We simply increase the de pointer! Instead of adding 11 to skip to the next position in the column, we skip to the next one horizontally.

The conclusion we can draw is that algorithm 1 is a vertical encoding algorithm, and the second one is a horizontal one.
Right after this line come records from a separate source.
-- ==== Sys2Proof/Proofs/Invariant.lean ====
section
/-! The invariant of `State.Inv` under every operation of the module, in the order of the model, up to the step. A lemma
`State.Inv.f` says that `f` keeps the invariant: of a function that answers a state, that the state has it; of a meaning, that
the next state has it. -/

namespace Sys2Proof.Machine

section
variable {s t : State}

/-! ### The invariant under updates, branches and folds -/

/-- The invariant reads the memories, the boot status and the clock alone. -/
theorem State.Inv.update {timebase funcs lastVf hyper fring faults parts launches nextLaunch worlds lodge policy pod owners
    opdBacked full stamps lines flows retired quarantined cxl0 cxl1 cxlDown reloading cells out agenda free focus} (h : s.Inv) :
    State.Inv { s with
      timebase, funcs, lastVf, hyper, fring, faults, parts, launches, nextLaunch, worlds, lodge, policy, pod, owners, opdBacked
      full, stamps, lines, flows, retired, quarantined, cxl0, cxl1, cxlDown, reloading, cells, out, agenda, free, focus } :=
  { memory := h.memory, stage := h.stage, unit := h.unit, clock := h.clock, pinned := h.pinned, limit := h.limit }

/-- Memories may change as far as they stay canonical. -/
theorem State.Inv.updateMemory {timebase funcs lastVf hyper fring faults parts launches nextLaunch worlds lodge policy pod mem
    hostMem owners opdBacked full stamps lines flows retired quarantined cxl0 cxl1 cxlDown reloading cells out agenda free focus}
    (h : s.Inv) (hm : Memory.wf mem = true) (hh : Memory.wf hostMem = true) :
    State.Inv { s with
      timebase, funcs, lastVf, hyper, fring, faults, parts, launches, nextLaunch, worlds, lodge, policy, pod, mem, hostMem
      owners, opdBacked, full, stamps, lines, flows, retired, quarantined, cxl0, cxl1, cxlDown, reloading, cells, out, agenda
      free, focus } :=
  { memory := ⟨hm, hh⟩, stage := h.stage, unit := h.unit, clock := h.clock, pinned := h.pinned, limit := h.limit }

theorem State.Inv.ite {c : Prop} {_ : Decidable c} (hs : s.Inv) (ht : t.Inv) : (if c then s else t).Inv := by
  split
  · exact hs
  · exact ht

theorem State.Inv.foldl {α : Type} {f : State → α → State} {l : List α} (h : s.Inv) (hf : ∀ s a, s.Inv → (f s a).Inv) :
    (l.foldl f s).Inv := by
  induction l generalizing s with
  | nil => exact h
  | cons a l ih => exact ih (hf s a h)

/-- The same where the fold carries a value beside the state. -/
theorem State.Inv.foldl_fst {α β : Type} {f : State × β → α → State × β} {l : List α} {x : State × β} (h : x.1.Inv)
    (hf : ∀ x a, x.1.Inv → (f x a).1.Inv) : (l.foldl f x).1.Inv := by
  induction l generalizing x with
  | nil => exact h
  | cons a l ih => exact ih (hf x a h)

theorem State.Inv.of_fst {α : Type} {x : State × α} {a : α} (h : x.1.Inv) (e : x = (t, a)) : t.Inv := by
  rw [e] at h; exact h

/-- The invariant holds of the next state, if an outcome has one. -/
def KeepsInv (o : Host.Outcome State Fault Refusal) : Prop := ∀ t, o = .next t → t.Inv

theorem State.Inv.next (h : s.Inv) : KeepsInv (.next s) := by
  rintro _ ⟨⟩; exact h

theorem KeepsInv.ite {c : Prop} {_ : Decidable c} {a b : Host.Outcome State Fault Refusal} (ha : KeepsInv a) (hb : KeepsInv b) :
    KeepsInv (if c then a else b) := by
  split
  · exact ha
  · exact hb

/-! ### Shared operations -/

theorem State.Inv.setCell {n c} (h : s.Inv) : (s.setCell n c).Inv := h.update

theorem State.Inv.onCell {n f} (h : s.Inv) : (s.onCell n f).Inv := h.setCell

theorem State.Inv.setCur {c} (h : s.Inv) : (s.setCur c).Inv := h.setCell

theorem State.Inv.onCur {f} (h : s.Inv) : (s.onCur f).Inv := h.setCur

theorem State.Inv.setPart {p v} (h : s.Inv) : (s.setPart p v).Inv := h.update

theorem State.Inv.onPart {p f} (h : s.Inv) : (s.onPart p f).Inv := h.setPart

theorem State.Inv.setFunc {f v} (h : s.Inv) : (s.setFunc f v).Inv := h.update

theorem State.Inv.onFunc {n f} (h : s.Inv) : (s.onFunc n f).Inv := h.setFunc

theorem State.Inv.setQueue {f q v} (h : s.Inv) : (s.setQueue f q v).Inv := h.onFunc

theorem State.Inv.onQueue {f q g} (h : s.Inv) : (s.onQueue f q g).Inv := h.setQueue

theorem State.Inv.setWorld {w v} (h : s.Inv) : (s.setWorld w v).Inv := h.update

theorem State.Inv.onWorld {w f} (h : s.Inv) : (s.onWorld w f).Inv := by
  unfold State.onWorld
  split
  · exact h
  · exact h.setWorld

theorem State.Inv.onLodge {f} (h : s.Inv) : (s.onLodge f).Inv := h.update

theorem State.Inv.onPod {f} (h : s.Inv) : (s.onPod f).Inv := h.update

theorem State.Inv.takeFree (h : s.Inv) : (s.takeFree).2.Inv := h.update

theorem State.Inv.emit {o} (h : s.Inv) : (s.emit o).Inv := h.update

theorem State.Inv.signal {fn vec} (h : s.Inv) : (s.signal fn vec).Inv := h.emit

theorem State.Inv.store {a l} (h : s.Inv) : (s.store a l).Inv :=
  h.updateMemory (Memory.wf_writeMem _ _ _ h.memory.1) h.memory.2

theorem State.Inv.devWrite {fn a l} (h : s.Inv) : (s.devWrite fn a l).Inv := by
  induction l generalizing s a with
  | nil => exact h
  | cons b r ih =>
    unfold State.devWrite
    apply ih
    split
    · exact h.updateMemory (Memory.wf_writeMem _ _ _ h.memory.1) h.memory.2
    · exact h.updateMemory h.memory.1 (Memory.wf_writeMem _ _ _ h.memory.2)
    · exact h

theorem State.Inv.onLink {port f} (h : s.Inv) : (s.onLink port f).Inv := h.onPod

theorem State.Inv.transmit {port f} (h : s.Inv) : (s.transmit port f).Inv := h.onLink.emit

theorem State.Inv.sendFlit {f} (h : s.Inv) : (s.sendFlit f).Inv := by
  unfold State.sendFlit
  split
  · exact h.transmit
  · exact h.onPod

theorem State.Inv.sendWaiting (h : s.Inv) : s.sendWaiting.Inv := h.onPod.foldl fun _ _ h => h.sendFlit

theorem State.Inv.tellPod {m msg} (h : s.Inv) : (s.tellPod m msg).Inv := h.sendFlit

theorem State.Inv.hyperAdd {i n} (h : s.Inv) : (s.hyperAdd i n).Inv := .ite h.update.signal h.update

theorem State.Inv.countEvent {p i n} (h : s.Inv) : (s.countEvent p i n).Inv := .ite h.onPart.signal h.onPart

theorem State.Inv.countCell {n i k} (h : s.Inv) : (s.countCell n i k).Inv := h.onPart

theorem State.Inv.flushCell {n} (h : s.Inv) : (s.flushCell n).Inv := h.onPart.foldl fun _ _ h => h.countEvent

theorem State.Inv.meter {p i n} (h : s.Inv) : (s.meter p i n).Inv := h.onPart

theorem State.Inv.meterLost {p i n} (h : s.Inv) : (s.meterLost p i n).Inv := h.onPart

theorem State.Inv.traceOf {p ctx kind cell flags payload} (h : s.Inv) : (s.traceOf p ctx kind cell flags payload).Inv := by
  unfold State.traceOf
  dsimp only
  split
  · exact h.countEvent
  · exact .ite h.countEvent h.devWrite.onPart

theorem State.Inv.trace {p kind cell flags payload} (h : s.Inv) : (s.trace p kind cell flags payload).Inv := h.traceOf

theorem State.Inv.secondary {p ctx cell cause} (h : s.Inv) : (s.secondary p ctx cell cause).Inv := h.traceOf

theorem State.Inv.finishNode {fn q n r} (h : s.Inv) : (s.finishNode fn q n r).Inv := h.onQueue

theorem State.Inv.finishStatus {fn q n st detail} (h : s.Inv) : (s.finishStatus fn q n st detail).Inv := h.finishNode

theorem State.Inv.endHolds {w snap} (h : s.Inv) : (s.endHolds w snap).Inv := by
  unfold State.endHolds
  split
  · exact h
  · exact h.onWorld

theorem State.Inv.settleGens {w} (h : s.Inv) : (s.settleGens w).Inv := h.onWorld

theorem State.Inv.podSettle (h : s.Inv) : s.podSettle.Inv := by
  unfold State.podSettle
  split
  · exact h
  · exact .ite h.onPod.finishNode h

theorem State.Inv.podPart {m st cause detail} (h : s.Inv) : (s.podPart m st cause detail).Inv := h.onPod.podSettle

theorem State.Inv.launchEnded {e st cause detail} (h : s.Inv) : (s.launchEnded e st cause detail).Inv := by
  unfold State.launchEnded
  split
  · exact h.finishNode
  · exact .ite h.podPart h.tellPod

theorem State.Inv.loseMacs {p c} (h : s.Inv) : (s.loseMacs p c).Inv := by
  unfold State.loseMacs
  refine h.foldl fun _ _ h => ?_
  split
  · exact h.meterLost
  · exact h.meterLost
  · exact h

theorem State.Inv.loseFetched {l} (h : s.Inv) : (s.loseFetched l).Inv :=
  h.foldl fun _ _ h => h.foldl fun _ _ h => h.meterLost

theorem State.Inv.loseStreams {c} (h : s.Inv) : (s.loseStreams c).Inv := h.foldl fun _ _ h => h.loseFetched

theorem State.Inv.loseWork {p c} (h : s.Inv) : (s.loseWork p c).Inv := h.meterLost.loseMacs.loseStreams

theorem State.Inv.dropHolders {n threads} (h : s.Inv) : (s.dropHolders n threads).Inv := h.update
To make sure, let's look at how 0xC000 gets filled in when we load a level that uses this second algorithm. An example of such a level would be round 5. This is the level data for round 5:

                                                      00
        00 00 21 81 24 0F 0C 88  0C F0 09 03 39 04 40 0F
        09 40 08 28 0F 04 39 03  40 0F 09 40 08 28 0F 05
        39 02 40 0F 09 40 08 28  0F 
      

The sixth byte is 0x24, or 0b0010 0100. It does not have the top bit set.

Round 5 of Eggerland Mystery

When we take a look at 0xC000 when the decompression algorithm runs, we see the following:

This confirms that this second algorithm handles the decoding in a horizontal fashion.

Why two similar algorithms?

In modern day computing, memory space is not really an issue. Back in the early '80s though, you had to seriously consider every option to cram as many bytes in your ROM cartridge as possible. In this case, they only had 32 kilobytes to work with. When we take a look at the size of all the data of all the levels in the ROM, conveniently stored sequentially, we see it ranges from 0x6D88 to 0x8B97. That's a total size of 7695 bytes, about a quarter of the entire cartridge ROM!

If you simply look at certain levels, you immediately can tell whether they are better suited for a horizontal or a vertical algorithm. Round one and five are perfect examples of that.

We can't just guess the developer's intentions though, let's verify this! I've written some C++ code that can retrieve all the rounds from the ROM, and decode them. I've also implemented both horizontal and vertical encoding algorithms, so we can re-encode all the levels with both algorithms and see if they went for the smallest option each time.

Here's a list of all the rounds in the game, the length of the horizontal and vertical algorithms, which algorithm produces the smallest result, and the algorithm that was chosen by the developers.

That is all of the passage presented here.